◆ **ABOUT THIS EXERCISE**:
Look through the listing and locate every line containing the word "fault"; copy those lines.
Start of SUPPLIED DATA
-- ==== Sys2Proof/Machine/Levels.lean ====
section
/-! DEFINITION. Launches and the levels above them: records, creation, completion counters, graph nodes, retirement of
blocks and cancels (spec/02_execution.md R48, R61 to R64; spec/15_scheduling.md R327 to R334, R339). -/

namespace Sys2Proof.Machine

/-! ### Records (R327, R328) -/

/-- A field of a record: n bits at bit position lo of the word at a byte. -/
def recField (r : List Byte) (byte lo n : Nat) : Nat := bits (ofBytes (r.drop byte)) lo n

def recKdesc (r : List Byte) : Nat := recField r 0 0 57
def recN (r : List Byte) : Nat := recField r 8 0 32
def recStk (r : List Byte) : Nat := recField r 12 20 4
def recAcc (r : List Byte) : Nat := recField r 12 14 6
def recTrapParam (r : List Byte) : Bool := recField r 12 13 1 == 1
def recRestart (r : List Byte) : Bool := recField r 12 12 1 == 1
def recKind (r : List Byte) : Nat := recField r 12 10 2
def recPrio (r : List Byte) : Nat := recField r 12 8 2
def recDies (r : List Byte) : Nat := recField r 12 0 8
def recStack (r : List Byte) : Nat := recField r 16 0 57
def recSeed (r : List Byte) : Dword := BitVec.ofNat 64 (recField r 24 0 64)
def recParams (r : List Byte) : Nat := recField r 32 0 57
def recCaps (r : List Byte) : Nat := recField r 40 0 57
def recNcap (r : List Byte) : Nat := recField r 48 0 4
def recNode (r : List Byte) : Option Nat := if recField r 52 31 1 = 1 then some (recField r 52 0 16) else none
/-- Stack size in bytes (R207, R327). -/
def recStackSize (r : List Byte) : Nat := if recStk r = 0 then 0 else 1024 * 2 ^ (recStk r - 1)
/-- Accumulator columns (R308). -/
def recCols (r : List Byte) : Nat := 32 * recAcc r
/-- Whether the mask admits a die; a zero mask admits all (R327). -/
def recOnDie (r : List Byte) (d : Nat) : Bool := recDies r == 0 || (recDies r).testBit d

/-- A malformed launch record (R10, R327). -/
def recMalformed (r : List Byte) : Bool :=
  recField r 0 57 7 != 0 || recN r == 0 || recField r 12 24 8 != 0 || recKind r == 3 || decide (12 ≤ recStk r) ||
  decide (16 < recAcc r) || recField r 16 57 7 != 0 || recField r 32 57 7 != 0 || recField r 40 57 7 != 0 ||
  decide (8 < recNcap r) || recField r 48 4 28 != 0 || (recNcap r == 0 && recCaps r != 0) || recField r 52 16 15 != 0 ||
  recField r 56 0 64 != 0

def kdEntry (d : List Byte) : Nat := recField d 0 0 57
def kdStream (d : List Byte) : Option Nat := if recField d 8 63 1 = 1 then some (recField d 8 0 57) else none
def kdWaves (d : List Byte) : Nat := recField d 16 0 6
def kdRegs (d : List Byte) : Nat := recField d 16 6 9
def kdFelted (d : List Byte) : Bool := recField d 16 15 1 == 1
def kdScratch (d : List Byte) : Nat := recField d 20 0 19
def kdMinWindow (d : List Byte) (k : Nat) : Nat := recField d (32 + 4 * k) 0 32
def kdQueue (d : List Byte) (k : Nat) : Nat := recField d (64 + 8 * k) 0 64
/-- Scratchpad size, rounded up to 1 KiB (R45). -/
def kdSpad (d : List Byte) : Nat := (kdScratch d + 1023) / 1024 * 1024
/-- Registers of a lane, rounded up to the granule of 8 (R45). -/
def kdRegsRounded (d : List Byte) : Nat := (kdRegs d + 7) / 8 * 8

/-- A queue descriptor of the kernel (R76, R328); its ranges are not tested (DESIGN CHOICE, log 45). -/
def queueBad (q : Nat) : Bool :=
  bits q 30 2 != 0 || bits q 32 7 != 0 || bits q 46 18 != 0 || bits q 39 7 != bits q 23 7
def queueOf (q : Nat) : SpQueue :=
  let count := bits q 23 7
  if count = 0 then SpQueue.none
  else { base := bits q 0 19, size := 16 * 2 ^ bits q 19 4, count, filled := 0, free := count, head := 0, tail := 0
         slots := copies .free count }

/-- A malformed kernel descriptor (R10, R328). -/
def kdMalformed (d : List Byte) : Bool :=
  recField d 0 57 7 != 0 || recField d 8 57 6 != 0 || recField d 16 16 16 != 0 || recField d 20 19 13 != 0 ||
  recField d 24 0 64 != 0 || (upFrom 0 8).any fun k => queueBad (kdQueue d k)

/-- What reading a launch record and its descriptor finds (R329, R447). -/
inductive LaunchRead where
  | ok (record desc : List Byte)
  | fault (va : Nat) (x : XFault)
  | poisoned
  | malformed
  deriving DecidableEq, Repr

/-- Reads and checks a launch record and its descriptor (R327, R328, R447). -/
def State.readLaunch (s : State) (ctx va : Nat) : LaunchRead :=
  if va % 64 ≠ 0 ∨ !s.isLocal va then .malformed
  else
    match s.readGlobal ctx va 64 with
    | .error x => .fault va x
    | .ok none => .poisoned
    | .ok (some r) =>
      let k := recKdesc r
      if recMalformed r ∨ k % 128 ≠ 0 ∨ !s.isLocal k then .malformed
      else
        match s.readGlobal ctx k 128 with
        | .error x => .fault k x
        | .ok none => .poisoned
        | .ok (some d) => if kdMalformed d then .malformed else .ok r d

/-- Reads at most 128 bytes that may cross a line; none where they cannot be read. -/
def State.readSpan (s : State) (ctx va n : Nat) : Option (List Byte) :=
  let k := min n (128 - va % 128)
  let one (a m : Nat) : Option (List Byte) :=
    if !s.isLocal a then none else match s.readGlobal ctx a m with | .ok (some b) => some b | _ => none
  match one va k, if n = k then some [] else one (va + k) (n - k) with
  | some x, some y => some (x ++ y)
  | _, _ => none

/-- One parameter binding (R78, R327), none if it is malformed (R10). -/
def paramOf (b : List Byte) : Option Param :=
  if recField b 0 57 6 ≠ 0 ∨ recField b 12 0 32 ≠ 0 then none
  else some { bound := recField b 0 63 1 == 1, base := recField b 0 0 57, size := recField b 8 0 32 }

/-- The 64 KiB pages of a bound window in this package; another package's are its owner's to map (R209). -/
def State.windowPages (s : State) (p : Param) : List Nat :=
  if p.bound && p.size != 0 && s.isLocal p.base then
    upFrom (p.base / 65536) ((p.base + p.size - 1) / 65536 + 1 - p.base / 65536)
  else []

/-- The pages of a bound window are resident and mapped (R227). -/
def State.windowMapped (s : State) (ctx : Nat) (p : Param) : Bool := (s.windowPages p).all fun g => (s.physOf ctx (g * 65536)).isSome

/-- The bytes of a 64 KiB page that are not zero, by their offsets in it. -/
def State.pageBytes (s : State) (pa : Nat) : List (Nat × Byte) :=
  s.mem.filterMap fun c => ((upFrom 0 512).find? fun l => lineOf (storageOf (pa + 128 * l)) == lineOf c.1).map fun l =>
    (128 * l + c.1 % 128, c.2)

/-- A window as it is bound at launch: with the physical addresses of its pages and the bytes that are not zero there (R227). -/
def State.bindWindow (s : State) (ctx : Nat) (p : Param) : Param :=
  let frames := (s.windowPages p).filterMap fun g => (s.physOf ctx (g * 65536)).map fun pa => (g, pa)
  { p with frames, held := frames.flatMap fun f => (s.pageBytes f.2).map fun x => (f.1 * 65536 + x.1, x.2) }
End of SUPPLIED DATA
◆ **REPLY TO THE TASK**:
  | fault (va : Nat) (x : XFault)
    | .error x => .fault va x
        | .error x => .fault k x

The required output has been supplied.